◆ Task: Extract the lines that carry the string "only" from the listing.

+ + + +

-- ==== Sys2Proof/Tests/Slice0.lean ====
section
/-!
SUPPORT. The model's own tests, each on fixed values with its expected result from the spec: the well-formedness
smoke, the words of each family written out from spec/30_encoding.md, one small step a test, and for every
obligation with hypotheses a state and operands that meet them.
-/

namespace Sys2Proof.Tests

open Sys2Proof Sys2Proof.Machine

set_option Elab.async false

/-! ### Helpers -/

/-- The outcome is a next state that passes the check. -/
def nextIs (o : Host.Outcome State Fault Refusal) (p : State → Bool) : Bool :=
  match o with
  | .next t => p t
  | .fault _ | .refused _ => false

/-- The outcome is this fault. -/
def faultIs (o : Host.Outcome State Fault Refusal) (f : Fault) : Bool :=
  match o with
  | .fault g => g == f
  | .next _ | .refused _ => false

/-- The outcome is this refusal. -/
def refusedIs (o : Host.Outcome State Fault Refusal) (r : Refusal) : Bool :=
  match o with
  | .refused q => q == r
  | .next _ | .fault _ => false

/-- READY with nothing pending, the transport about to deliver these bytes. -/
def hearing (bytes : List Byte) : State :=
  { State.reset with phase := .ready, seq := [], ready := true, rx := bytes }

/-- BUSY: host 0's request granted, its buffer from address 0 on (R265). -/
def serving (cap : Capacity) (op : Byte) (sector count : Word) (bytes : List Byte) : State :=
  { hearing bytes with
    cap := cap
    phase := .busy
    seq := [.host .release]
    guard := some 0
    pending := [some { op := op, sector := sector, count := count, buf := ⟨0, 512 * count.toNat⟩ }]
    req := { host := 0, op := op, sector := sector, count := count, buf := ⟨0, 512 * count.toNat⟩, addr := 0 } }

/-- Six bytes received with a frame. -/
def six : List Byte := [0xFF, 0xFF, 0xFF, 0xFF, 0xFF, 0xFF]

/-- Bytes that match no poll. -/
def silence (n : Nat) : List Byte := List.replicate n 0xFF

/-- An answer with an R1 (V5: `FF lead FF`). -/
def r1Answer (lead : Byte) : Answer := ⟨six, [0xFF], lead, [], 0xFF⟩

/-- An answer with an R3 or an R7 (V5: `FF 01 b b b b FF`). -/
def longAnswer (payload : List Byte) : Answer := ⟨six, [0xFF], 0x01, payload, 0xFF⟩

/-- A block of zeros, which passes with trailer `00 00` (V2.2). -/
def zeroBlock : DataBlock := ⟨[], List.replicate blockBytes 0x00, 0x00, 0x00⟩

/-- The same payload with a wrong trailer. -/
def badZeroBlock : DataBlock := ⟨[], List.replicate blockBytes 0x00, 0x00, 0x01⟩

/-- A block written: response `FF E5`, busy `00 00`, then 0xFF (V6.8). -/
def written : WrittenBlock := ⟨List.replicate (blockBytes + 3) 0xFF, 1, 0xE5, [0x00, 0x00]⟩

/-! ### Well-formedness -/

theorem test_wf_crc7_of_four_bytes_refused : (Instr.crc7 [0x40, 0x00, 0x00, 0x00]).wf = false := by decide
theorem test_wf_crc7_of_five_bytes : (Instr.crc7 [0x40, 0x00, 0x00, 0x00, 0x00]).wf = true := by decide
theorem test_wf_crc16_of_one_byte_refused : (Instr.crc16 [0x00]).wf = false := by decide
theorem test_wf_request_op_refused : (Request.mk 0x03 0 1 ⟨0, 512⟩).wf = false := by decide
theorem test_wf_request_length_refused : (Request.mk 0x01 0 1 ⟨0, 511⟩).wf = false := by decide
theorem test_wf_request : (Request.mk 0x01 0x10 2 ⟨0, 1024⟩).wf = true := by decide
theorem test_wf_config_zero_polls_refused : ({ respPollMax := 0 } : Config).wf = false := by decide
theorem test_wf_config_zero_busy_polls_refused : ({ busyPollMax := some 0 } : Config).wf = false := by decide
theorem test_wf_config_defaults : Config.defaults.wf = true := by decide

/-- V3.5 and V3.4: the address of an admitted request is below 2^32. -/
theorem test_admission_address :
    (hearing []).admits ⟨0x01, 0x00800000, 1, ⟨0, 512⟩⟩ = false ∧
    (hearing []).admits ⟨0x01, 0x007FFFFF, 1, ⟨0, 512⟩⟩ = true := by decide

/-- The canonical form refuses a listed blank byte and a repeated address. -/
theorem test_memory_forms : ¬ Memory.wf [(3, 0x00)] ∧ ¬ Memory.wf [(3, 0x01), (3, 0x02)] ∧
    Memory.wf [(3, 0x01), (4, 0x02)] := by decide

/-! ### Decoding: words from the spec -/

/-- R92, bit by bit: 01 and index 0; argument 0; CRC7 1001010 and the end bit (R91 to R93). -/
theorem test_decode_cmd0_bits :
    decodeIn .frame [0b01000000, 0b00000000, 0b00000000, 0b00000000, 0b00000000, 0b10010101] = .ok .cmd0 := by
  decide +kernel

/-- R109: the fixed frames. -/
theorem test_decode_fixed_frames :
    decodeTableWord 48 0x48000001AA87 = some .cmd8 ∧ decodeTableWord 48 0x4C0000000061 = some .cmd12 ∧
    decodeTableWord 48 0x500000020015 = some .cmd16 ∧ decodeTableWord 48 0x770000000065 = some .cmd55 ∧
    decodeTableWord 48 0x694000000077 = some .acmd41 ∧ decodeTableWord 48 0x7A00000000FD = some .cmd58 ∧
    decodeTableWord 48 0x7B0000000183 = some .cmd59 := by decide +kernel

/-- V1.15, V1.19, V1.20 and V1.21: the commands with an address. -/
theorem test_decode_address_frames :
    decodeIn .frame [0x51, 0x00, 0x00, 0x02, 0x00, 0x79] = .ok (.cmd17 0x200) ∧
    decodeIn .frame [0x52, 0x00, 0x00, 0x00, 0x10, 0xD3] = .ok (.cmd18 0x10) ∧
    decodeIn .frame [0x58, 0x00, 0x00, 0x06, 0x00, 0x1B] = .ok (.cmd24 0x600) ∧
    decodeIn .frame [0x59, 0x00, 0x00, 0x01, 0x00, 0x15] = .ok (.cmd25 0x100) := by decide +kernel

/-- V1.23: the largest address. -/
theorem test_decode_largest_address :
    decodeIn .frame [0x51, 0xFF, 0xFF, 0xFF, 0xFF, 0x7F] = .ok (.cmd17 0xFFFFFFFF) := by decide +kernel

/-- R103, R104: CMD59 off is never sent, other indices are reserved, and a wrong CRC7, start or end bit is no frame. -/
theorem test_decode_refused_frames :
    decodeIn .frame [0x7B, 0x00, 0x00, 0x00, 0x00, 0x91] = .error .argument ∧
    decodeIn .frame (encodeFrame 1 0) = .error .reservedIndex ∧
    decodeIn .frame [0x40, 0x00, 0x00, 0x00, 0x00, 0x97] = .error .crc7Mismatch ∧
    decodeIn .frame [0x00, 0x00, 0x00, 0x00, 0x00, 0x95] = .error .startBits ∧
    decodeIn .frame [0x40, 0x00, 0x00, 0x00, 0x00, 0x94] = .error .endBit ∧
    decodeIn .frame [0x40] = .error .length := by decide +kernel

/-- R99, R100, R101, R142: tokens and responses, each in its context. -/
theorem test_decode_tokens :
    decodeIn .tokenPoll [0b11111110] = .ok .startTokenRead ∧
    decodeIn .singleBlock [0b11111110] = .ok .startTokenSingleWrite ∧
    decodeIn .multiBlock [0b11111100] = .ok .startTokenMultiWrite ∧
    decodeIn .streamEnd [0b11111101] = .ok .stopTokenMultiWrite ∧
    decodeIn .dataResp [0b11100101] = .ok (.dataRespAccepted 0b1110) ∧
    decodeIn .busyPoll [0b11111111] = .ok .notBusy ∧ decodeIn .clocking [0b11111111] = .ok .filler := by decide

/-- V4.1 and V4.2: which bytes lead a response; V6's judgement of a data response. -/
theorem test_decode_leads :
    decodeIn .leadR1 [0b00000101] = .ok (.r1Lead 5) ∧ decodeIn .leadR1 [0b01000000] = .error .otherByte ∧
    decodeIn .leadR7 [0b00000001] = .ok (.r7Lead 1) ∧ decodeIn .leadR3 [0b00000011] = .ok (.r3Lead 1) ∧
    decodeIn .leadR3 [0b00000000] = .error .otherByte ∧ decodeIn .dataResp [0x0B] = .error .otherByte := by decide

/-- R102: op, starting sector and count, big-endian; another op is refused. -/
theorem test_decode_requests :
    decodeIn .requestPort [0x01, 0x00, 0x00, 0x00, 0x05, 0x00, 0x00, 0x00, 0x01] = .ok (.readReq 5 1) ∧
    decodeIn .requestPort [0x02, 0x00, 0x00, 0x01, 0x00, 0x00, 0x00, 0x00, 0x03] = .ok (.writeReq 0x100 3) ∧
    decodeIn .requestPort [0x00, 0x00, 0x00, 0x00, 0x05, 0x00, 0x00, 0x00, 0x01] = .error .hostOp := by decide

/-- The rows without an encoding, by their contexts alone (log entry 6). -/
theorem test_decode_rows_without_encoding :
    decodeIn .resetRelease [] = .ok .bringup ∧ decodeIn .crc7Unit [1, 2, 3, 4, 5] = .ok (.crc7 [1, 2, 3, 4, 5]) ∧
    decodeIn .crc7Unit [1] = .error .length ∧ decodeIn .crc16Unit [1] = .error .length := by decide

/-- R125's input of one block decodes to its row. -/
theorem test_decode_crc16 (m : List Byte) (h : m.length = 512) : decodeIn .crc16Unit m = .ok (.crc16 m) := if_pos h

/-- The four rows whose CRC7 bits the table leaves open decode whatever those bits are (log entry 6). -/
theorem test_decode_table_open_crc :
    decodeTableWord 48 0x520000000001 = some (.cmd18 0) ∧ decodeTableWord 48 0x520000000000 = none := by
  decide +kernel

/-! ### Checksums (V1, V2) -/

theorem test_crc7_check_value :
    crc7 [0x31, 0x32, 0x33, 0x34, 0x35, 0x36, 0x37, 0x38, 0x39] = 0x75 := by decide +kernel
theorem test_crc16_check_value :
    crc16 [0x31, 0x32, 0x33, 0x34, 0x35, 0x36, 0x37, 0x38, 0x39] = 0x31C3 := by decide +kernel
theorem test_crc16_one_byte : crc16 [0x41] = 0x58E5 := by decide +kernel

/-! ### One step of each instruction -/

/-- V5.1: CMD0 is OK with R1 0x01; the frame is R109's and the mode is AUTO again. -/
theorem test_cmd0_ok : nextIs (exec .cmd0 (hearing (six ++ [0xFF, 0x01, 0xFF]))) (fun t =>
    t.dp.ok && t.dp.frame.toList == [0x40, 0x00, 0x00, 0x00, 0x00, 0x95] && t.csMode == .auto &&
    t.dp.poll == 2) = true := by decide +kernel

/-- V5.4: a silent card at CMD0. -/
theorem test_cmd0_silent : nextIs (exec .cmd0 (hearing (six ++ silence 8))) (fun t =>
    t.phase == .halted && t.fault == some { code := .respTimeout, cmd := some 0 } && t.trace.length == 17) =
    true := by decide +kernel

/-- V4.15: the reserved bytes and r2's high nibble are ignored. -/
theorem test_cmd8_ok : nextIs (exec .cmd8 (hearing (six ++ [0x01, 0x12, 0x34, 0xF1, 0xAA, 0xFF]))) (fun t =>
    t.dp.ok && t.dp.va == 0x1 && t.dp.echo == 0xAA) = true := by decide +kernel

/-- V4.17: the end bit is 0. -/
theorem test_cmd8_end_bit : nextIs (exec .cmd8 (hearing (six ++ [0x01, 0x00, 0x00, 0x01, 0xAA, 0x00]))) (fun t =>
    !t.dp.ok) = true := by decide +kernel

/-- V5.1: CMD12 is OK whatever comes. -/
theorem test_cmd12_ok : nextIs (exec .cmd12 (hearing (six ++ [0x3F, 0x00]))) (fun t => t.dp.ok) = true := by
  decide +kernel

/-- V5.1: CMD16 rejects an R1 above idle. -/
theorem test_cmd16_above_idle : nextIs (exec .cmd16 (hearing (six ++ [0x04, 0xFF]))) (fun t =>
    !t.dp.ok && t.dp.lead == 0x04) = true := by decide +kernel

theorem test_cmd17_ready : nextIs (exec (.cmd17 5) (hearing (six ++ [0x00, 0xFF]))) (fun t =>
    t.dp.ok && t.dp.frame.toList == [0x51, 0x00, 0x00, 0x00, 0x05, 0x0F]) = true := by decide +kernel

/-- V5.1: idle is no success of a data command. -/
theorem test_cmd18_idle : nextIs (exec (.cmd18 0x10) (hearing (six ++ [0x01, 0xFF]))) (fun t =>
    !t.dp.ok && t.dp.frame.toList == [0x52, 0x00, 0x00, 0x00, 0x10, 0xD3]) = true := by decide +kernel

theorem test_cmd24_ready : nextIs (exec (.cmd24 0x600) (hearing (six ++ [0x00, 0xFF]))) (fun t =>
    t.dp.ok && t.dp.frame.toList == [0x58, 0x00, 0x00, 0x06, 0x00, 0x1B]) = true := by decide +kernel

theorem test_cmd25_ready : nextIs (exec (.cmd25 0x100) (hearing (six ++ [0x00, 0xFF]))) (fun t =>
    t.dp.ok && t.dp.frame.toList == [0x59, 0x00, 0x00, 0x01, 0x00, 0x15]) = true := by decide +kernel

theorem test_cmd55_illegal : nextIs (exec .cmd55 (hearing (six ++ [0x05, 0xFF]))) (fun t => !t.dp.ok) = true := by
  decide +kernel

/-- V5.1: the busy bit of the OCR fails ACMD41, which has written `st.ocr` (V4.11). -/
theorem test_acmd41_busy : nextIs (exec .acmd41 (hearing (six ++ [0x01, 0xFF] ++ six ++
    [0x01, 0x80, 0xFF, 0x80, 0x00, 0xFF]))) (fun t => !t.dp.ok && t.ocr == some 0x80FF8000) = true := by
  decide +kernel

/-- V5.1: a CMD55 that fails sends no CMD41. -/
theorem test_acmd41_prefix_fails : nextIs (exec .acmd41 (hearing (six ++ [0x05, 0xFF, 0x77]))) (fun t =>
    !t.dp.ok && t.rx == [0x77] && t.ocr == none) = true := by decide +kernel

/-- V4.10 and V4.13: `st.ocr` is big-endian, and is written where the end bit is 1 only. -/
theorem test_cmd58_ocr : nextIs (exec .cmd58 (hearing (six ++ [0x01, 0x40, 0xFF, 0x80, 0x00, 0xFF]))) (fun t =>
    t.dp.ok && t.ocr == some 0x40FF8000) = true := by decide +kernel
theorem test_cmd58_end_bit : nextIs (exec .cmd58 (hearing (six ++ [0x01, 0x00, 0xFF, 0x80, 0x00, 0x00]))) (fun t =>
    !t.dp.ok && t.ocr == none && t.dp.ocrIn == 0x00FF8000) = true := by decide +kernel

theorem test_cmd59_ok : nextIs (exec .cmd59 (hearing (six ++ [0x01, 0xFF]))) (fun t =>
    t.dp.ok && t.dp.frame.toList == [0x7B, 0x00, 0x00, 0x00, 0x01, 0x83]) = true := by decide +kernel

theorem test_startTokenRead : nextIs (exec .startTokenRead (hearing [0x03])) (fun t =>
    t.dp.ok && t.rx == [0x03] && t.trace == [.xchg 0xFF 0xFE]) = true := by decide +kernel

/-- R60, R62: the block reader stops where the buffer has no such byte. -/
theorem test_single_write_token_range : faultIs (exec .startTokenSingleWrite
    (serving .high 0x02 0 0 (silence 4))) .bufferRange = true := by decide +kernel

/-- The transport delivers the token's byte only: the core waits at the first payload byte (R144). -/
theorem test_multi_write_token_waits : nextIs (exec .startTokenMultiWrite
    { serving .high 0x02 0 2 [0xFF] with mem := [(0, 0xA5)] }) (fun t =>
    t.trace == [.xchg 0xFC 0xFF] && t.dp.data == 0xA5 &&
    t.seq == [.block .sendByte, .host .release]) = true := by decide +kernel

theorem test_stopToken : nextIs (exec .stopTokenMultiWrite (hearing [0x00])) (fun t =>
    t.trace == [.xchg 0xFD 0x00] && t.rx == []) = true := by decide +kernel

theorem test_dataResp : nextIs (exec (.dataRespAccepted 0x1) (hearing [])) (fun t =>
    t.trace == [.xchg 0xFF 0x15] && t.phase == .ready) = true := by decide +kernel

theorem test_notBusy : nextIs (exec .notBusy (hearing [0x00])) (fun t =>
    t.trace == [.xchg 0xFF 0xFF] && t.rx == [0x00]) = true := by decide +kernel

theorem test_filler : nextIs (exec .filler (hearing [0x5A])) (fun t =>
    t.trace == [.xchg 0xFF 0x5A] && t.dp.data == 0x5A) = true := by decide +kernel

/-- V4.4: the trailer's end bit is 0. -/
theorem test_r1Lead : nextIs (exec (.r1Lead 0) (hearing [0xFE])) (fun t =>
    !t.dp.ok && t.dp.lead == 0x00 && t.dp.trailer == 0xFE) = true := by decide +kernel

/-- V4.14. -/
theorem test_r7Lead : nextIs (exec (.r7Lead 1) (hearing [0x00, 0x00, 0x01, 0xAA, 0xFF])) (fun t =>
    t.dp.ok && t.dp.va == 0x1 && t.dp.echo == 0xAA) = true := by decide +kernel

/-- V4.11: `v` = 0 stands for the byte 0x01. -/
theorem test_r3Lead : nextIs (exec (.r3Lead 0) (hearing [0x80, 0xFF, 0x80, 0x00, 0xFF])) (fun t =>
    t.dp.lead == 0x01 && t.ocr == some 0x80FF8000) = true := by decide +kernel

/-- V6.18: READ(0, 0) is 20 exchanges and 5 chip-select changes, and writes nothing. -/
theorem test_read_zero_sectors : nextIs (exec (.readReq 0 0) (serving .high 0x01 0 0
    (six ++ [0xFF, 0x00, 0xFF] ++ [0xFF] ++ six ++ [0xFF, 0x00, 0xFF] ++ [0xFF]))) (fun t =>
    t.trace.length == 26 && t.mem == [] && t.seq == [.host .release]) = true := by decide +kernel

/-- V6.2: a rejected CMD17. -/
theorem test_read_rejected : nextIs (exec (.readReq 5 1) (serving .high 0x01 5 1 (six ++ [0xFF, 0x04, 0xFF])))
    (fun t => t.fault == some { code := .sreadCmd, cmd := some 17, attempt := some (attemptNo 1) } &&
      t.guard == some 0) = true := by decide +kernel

+ + + +

◆ Worked solution:
/-- V4.10 and V4.13: `st.ocr` is big-endian, and is written where the end bit is 1 only. -/
/-- The transport delivers the token's byte only: the core waits at the first payload byte (R144). -/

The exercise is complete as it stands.